Friday, May 13, 2016


A few weeks ago, we adopted a dog. We had talked vaguely about getting a dog for a long time but I couldn't picture adding the inconvenience and mess of a dog to our lives. Then recently something changed in me and I thought, well, maybe. Maybe it won't be so messy and inconvenient. Or maybe that stuff just doesn't really matter when compared to adding some love to our lives and helping an animal in need. We started looking and within a few days, we found Livvy.

Sometimes it feels like she found us. She's a wonderful dog, very relaxed and mellow most of the time. She has a bit of a protective instinct and will sometimes bark at perceived threats but she seems to be learning that we don't need protecting. We have some general information about her history. She's a 5 year old lab retriever/Hungarian kuvasz mix and she's much bigger than the "medium sized" dog we were originally looking for! Her previous owners were an older couple and sadly the husband died and I guess the wife couldn't take care of her anymore. I'm sure she was very much loved and that her loss was added to the loss the family was already going through. The new name we gave her is similar to her previous name because I wanted to honour that past connection. She is a little overweight and needs to lose 10 kg but other than that the vet has given her a clean bill of health. 

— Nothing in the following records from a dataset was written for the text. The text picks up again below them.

/-- 20_memory.md R62 under the map of 10_state.md R20: `off[1:0]` are ignored, and each slot reaches its register. -/
def Obligations.OffsetReachesItsWordSlot : Prop :=
  ∀ off : BitVec 8,
    regOf off = regOf (off &&& 0xFC) ∧ regOf off = regAt (off.extractLsb' 2 6) ∧
    (off.toNat / 4 = 0 → regOf off = .ctrl) ∧ (off.toNat / 4 = 1 → regOf off = .status) ∧
    (off.toNat / 4 = 2 → regOf off = .keylen) ∧ (off.toNat / 4 = 3 → regOf off = .inten) ∧
    (∀ k : Fin 4, off.toNat / 4 = 4 + k.val → regOf off = .key k) ∧
    (∀ k : Fin 4, off.toNat / 4 = 8 + k.val → regOf off = .din k) ∧
    (∀ k : Fin 4, off.toNat / 4 = 12 + k.val → regOf off = .dout k) ∧
    (off.toNat / 4 = 16 → regOf off = .rkidx) ∧ (off.toNat / 4 = 17 → regOf off = .rkdata) ∧
    (off.toNat / 4 = 18 → regOf off = .id) ∧ (19 ≤ off.toNat / 4 → regOf off = .reserved)

/-- 10_state.md R36: RKDATA shows RK[IDX] only when KEY_VALID = 1 and IDX <= 43; its writes are ignored. -/
def Obligations.RkdataIsGatedByKeyValid : Prop :=
  (∀ s : State, ∀ h : s.idx.toNat ≤ 43, s.keyValid = true → s.readReg .rkdata = pack s.rk[s.idx.toNat]) ∧
  (∀ s : State, ¬(s.keyValid = true ∧ s.idx.toNat ≤ 43) → s.readReg .rkdata = 0x00000000) ∧
  (∀ (s : State) (v : Word), s.writeReg .rkdata v = .next s)

/-- 10_state.md R33, R37, R34: ID is constant, reserved offsets 0x4C..0xFC read 0, and writes to ID, to reserved offsets and
to DOUT change nothing and record no error. -/
def Obligations.ReadOnlyAndReservedWritesAreIgnored : Prop :=
  ∀ (s : State) (v : Word),
    s.readReg .id = 0x41455331 ∧ (∀ off : BitVec 8, 0x4C ≤ off.toNat → s.readOff off = 0x00000000) ∧
    s.writeReg .id v = .next s ∧ (∀ k, s.writeReg (.dout k) v = .next s) ∧
    (∀ off : BitVec 8, 0x4C ≤ off.toNat → s.writeOff off v = .next s)

/-- 10_state.md R29, R31, R32, R25: an operand write while idle is read back, clears KEY_VALID for KEY and KEYLEN even when
the value is the old one, and changes nothing else. -/
def Obligations.OperandWritesWhenIdleAreReadBack : Prop :=
  ∀ (s : State) (v : Word), s.busy = false →
    (∀ k : Fin 4, ∃ t, s.writeReg (.key k) v = .next t ∧ t.readReg (.key k) = v ∧
      (∀ j, j ≠ k → t.readReg (.key j) = s.readReg (.key j)) ∧ t.keyValid = false ∧
      { t with key := s.key, keyValid := s.keyValid } = s) ∧
    (∃ t, s.writeReg .keylen v = .next t ∧ t.readReg .keylen = v &&& 0x1F ∧ t.keyValid = false ∧
      { t with len := s.len, keyValid := s.keyValid } = s) ∧
    (∀ k : Fin 4, ∃ t, s.writeReg (.din k) v = .next t ∧ t.readReg (.din k) = v ∧
      (∀ j, j ≠ k → t.readReg (.din j) = s.readReg (.din j)) ∧ { t with din := s.din } = s)

/-- 60_exceptions.md R222: while BUSY, at the host's turn, writes to CTRL, KEY, KEYLEN and DIN are discarded with BUSY_WRITE
(the first error being kept, R221), and writes to INTEN, RKIDX and STATUS are accepted, raise nothing, and leave the command
in flight and its operands alone. -/
def Obligations.WritesWhileBusy : Prop :=
  ∀ (s : State) (v : Word), s.turn = .host → s.busy = true →
    (∀ r : Reg, (r = .ctrl ∨ r = .keylen ∨ (∃ k, r = .key k) ∨ ∃ k, r = .din k) →
      s.writeReg r v = .next (if s.err then s else { s with err := true, errCode := 2 })) ∧
    s.writeReg .inten v = .next { s with doneIe := v.getLsbD 0, errIe := v.getLsbD 1 } ∧
    s.writeReg .rkidx v = .next { s with idx := v.extractLsb' 0 6 } ∧
    s.writeReg .status v = .next { s with done := s.done && !v.getLsbD 1, err := s.err && !v.getLsbD 3,
                                          errCode := if v.getLsbD 3 then 0 else s.errCode }

/-- 10_state.md R22, 60_exceptions.md R231: a STATUS write clears DONE by bit 1 and ERR with ERRCODE by bit 3, busy or not;
10_state.md R30, R35: INTEN and RKIDX writes read back in their fields. Nothing else changes. -/
def Obligations.StatusIntenAndRkidxWrites : Prop :=
  ∀ (s : State) (v : Word),
    s.writeReg .status v = .next { s with done := s.done && !v.getLsbD 1, err := s.err && !v.getLsbD 3,
                                          errCode := if v.getLsbD 3 then 0 else s.errCode } ∧
    (∃ t, s.writeReg .inten v = .next t ∧ t.readReg .inten = v &&& 0x3 ∧
      { t with doneIe := s.doneIe, errIe := s.errIe } = s) ∧
    (∃ t, s.writeReg .rkidx v = .next t ∧ t.readReg .rkidx = v &&& 0x3F ∧ { t with idx := s.idx } = s)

When we first found out our application had been approved by the SPCA, I was ecstatic. There had been some doubt we would get this dog, another family had applied, so when our doubts were suddenly erased, it was thrilling. Then we brought her home and an emotional crash came. I was filled with remorse and guilt. These feelings were completely unexpected. A dog, the right dog, should add happiness to your life, so why was I feeling a terrible sense of fear and loss?

It was my idea to pursue getting a dog and so for the first week I asked myself, Why did I do this? Why did we add this vulnerable creature to our already complicated lives? What if something happens to her and we are plunged into more sadness? It will be awful and it will be all my fault.

Change is more difficult for me since my son died. Particularly if I know something would not have happened if he had lived. If he had lived, would we have gotten a dog? Probably not. Who knows. With change, I have difficulty accepting it right away because I feel it's wrong, it shouldn't be happening, he should just be here. I continue to live in two timelines - the one where he lives, and this one.

After the first week, these feelings of regret eased, then passed. Now I can't imagine our lives without Livvy. Every day more of her personality is revealed to us. She's starting to lose some weight (she needs to lose it slowly) and we can see more of her playfulness coming out.

Our daughter loves her and is learning about dog care. She has always been a respectful and compassionate child, so she and Livvy are perfect for each other. This is not a surrogate sibling for her. A dog is not a replacement for anything. No person or animal can ever replace someone who is missing. It is an addition, happiness alongside sadness.

I'm grateful to the Vancouver SPCA for all their help. They obviously care very much about the animals in their care and want to find the best match between families and pets. We went back the other day to return a collar they had loaned us and to donate some dog food. They recognized Livvy right away despite the number of animals that must pass through their doors and their hearts every week. It was a chance to say thanks and to show them how well Livvy is doing.

It's not easy taking a risk for happiness when you've already lost so much, but right now I can say, we couldn't be happier.